> _ASSIGNMENT_
Exact copies of the lines from the line containing "2 => x.water" through the last line of the entries below are the whole answer.

> _THE RECORDS_
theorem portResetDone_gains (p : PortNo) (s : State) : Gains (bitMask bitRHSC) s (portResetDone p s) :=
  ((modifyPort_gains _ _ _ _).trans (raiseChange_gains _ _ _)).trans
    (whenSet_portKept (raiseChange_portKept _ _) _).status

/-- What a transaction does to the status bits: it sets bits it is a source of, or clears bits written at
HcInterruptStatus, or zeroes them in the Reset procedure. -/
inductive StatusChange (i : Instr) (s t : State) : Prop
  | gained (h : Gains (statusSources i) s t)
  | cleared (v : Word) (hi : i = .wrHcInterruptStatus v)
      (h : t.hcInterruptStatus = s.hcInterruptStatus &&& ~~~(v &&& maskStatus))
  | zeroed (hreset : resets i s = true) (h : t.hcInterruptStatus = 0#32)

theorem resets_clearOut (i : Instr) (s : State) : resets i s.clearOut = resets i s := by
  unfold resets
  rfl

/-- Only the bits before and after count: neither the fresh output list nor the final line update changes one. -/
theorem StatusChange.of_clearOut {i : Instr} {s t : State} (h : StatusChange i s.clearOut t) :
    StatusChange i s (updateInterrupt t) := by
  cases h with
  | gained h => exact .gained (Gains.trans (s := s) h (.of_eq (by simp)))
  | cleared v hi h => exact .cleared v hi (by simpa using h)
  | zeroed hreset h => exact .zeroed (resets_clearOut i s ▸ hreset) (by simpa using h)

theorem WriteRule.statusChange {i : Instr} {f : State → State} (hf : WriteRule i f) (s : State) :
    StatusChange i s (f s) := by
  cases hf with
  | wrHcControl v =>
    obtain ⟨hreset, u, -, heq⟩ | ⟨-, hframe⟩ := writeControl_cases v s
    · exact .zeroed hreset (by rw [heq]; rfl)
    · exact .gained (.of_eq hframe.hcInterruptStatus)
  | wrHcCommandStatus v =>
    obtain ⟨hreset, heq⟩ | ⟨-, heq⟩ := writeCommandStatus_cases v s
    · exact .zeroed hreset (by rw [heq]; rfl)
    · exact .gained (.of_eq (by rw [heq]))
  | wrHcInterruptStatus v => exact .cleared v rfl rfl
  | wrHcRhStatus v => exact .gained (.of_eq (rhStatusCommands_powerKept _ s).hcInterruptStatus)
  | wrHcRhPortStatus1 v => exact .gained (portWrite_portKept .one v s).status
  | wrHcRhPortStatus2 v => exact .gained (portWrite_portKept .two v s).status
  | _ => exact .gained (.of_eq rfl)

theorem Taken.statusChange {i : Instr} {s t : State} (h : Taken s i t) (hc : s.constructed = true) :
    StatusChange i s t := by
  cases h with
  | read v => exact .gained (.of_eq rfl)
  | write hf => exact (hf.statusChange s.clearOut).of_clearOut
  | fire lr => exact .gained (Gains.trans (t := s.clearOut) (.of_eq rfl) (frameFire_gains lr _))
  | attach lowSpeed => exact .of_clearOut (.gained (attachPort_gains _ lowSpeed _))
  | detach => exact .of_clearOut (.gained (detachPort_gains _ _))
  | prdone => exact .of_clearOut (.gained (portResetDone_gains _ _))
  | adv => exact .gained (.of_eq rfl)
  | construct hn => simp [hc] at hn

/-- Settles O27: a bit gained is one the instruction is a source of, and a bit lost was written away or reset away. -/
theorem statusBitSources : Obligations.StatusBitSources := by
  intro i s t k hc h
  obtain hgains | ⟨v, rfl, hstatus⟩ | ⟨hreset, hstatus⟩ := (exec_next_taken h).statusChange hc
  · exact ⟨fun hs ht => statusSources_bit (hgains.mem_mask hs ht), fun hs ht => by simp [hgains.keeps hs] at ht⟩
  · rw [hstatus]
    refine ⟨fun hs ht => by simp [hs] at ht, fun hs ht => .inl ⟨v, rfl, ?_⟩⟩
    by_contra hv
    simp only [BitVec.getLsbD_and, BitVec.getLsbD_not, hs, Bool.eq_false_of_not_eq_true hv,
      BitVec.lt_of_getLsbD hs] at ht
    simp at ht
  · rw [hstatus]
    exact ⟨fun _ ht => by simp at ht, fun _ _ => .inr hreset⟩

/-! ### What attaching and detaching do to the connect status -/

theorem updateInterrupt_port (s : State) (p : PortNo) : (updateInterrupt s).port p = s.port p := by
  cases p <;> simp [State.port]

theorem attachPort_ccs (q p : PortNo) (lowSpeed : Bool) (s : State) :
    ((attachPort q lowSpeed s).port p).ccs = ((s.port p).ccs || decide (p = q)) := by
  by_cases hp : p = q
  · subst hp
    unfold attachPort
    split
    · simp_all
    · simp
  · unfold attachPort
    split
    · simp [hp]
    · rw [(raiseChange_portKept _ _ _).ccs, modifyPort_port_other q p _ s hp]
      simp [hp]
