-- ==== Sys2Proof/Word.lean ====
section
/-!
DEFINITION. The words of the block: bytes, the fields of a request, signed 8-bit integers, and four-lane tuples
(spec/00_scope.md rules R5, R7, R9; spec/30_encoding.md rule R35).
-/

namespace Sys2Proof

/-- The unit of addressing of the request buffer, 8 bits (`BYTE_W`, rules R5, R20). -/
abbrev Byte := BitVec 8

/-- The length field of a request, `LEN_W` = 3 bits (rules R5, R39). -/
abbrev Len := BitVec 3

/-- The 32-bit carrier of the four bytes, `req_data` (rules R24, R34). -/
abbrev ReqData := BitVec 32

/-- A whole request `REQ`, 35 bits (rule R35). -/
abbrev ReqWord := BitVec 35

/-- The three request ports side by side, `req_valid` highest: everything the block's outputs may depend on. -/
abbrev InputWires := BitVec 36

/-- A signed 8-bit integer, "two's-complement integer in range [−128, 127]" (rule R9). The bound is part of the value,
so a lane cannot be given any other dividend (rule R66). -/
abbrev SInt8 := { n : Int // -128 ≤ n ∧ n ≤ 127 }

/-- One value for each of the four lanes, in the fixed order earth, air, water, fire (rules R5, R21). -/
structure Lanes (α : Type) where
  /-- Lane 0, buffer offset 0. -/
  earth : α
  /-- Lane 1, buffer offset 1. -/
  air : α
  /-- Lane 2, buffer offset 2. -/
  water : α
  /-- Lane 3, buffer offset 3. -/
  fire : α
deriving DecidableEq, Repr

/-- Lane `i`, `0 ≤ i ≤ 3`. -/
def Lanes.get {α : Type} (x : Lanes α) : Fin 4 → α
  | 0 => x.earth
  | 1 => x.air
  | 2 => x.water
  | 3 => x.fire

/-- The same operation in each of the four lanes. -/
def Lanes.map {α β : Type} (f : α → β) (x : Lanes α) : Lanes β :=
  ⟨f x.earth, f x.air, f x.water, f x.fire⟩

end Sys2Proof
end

> _ANSWER TO THE PROBLEM_
  | 2 => x.water
  | 3 => x.fire

/-- The same operation in each of the four lanes. -/
def Lanes.map {α β : Type} (f : α → β) (x : Lanes α) : Lanes β :=
  ⟨f x.earth, f x.air, f x.water, f x.fire⟩

end Sys2Proof
end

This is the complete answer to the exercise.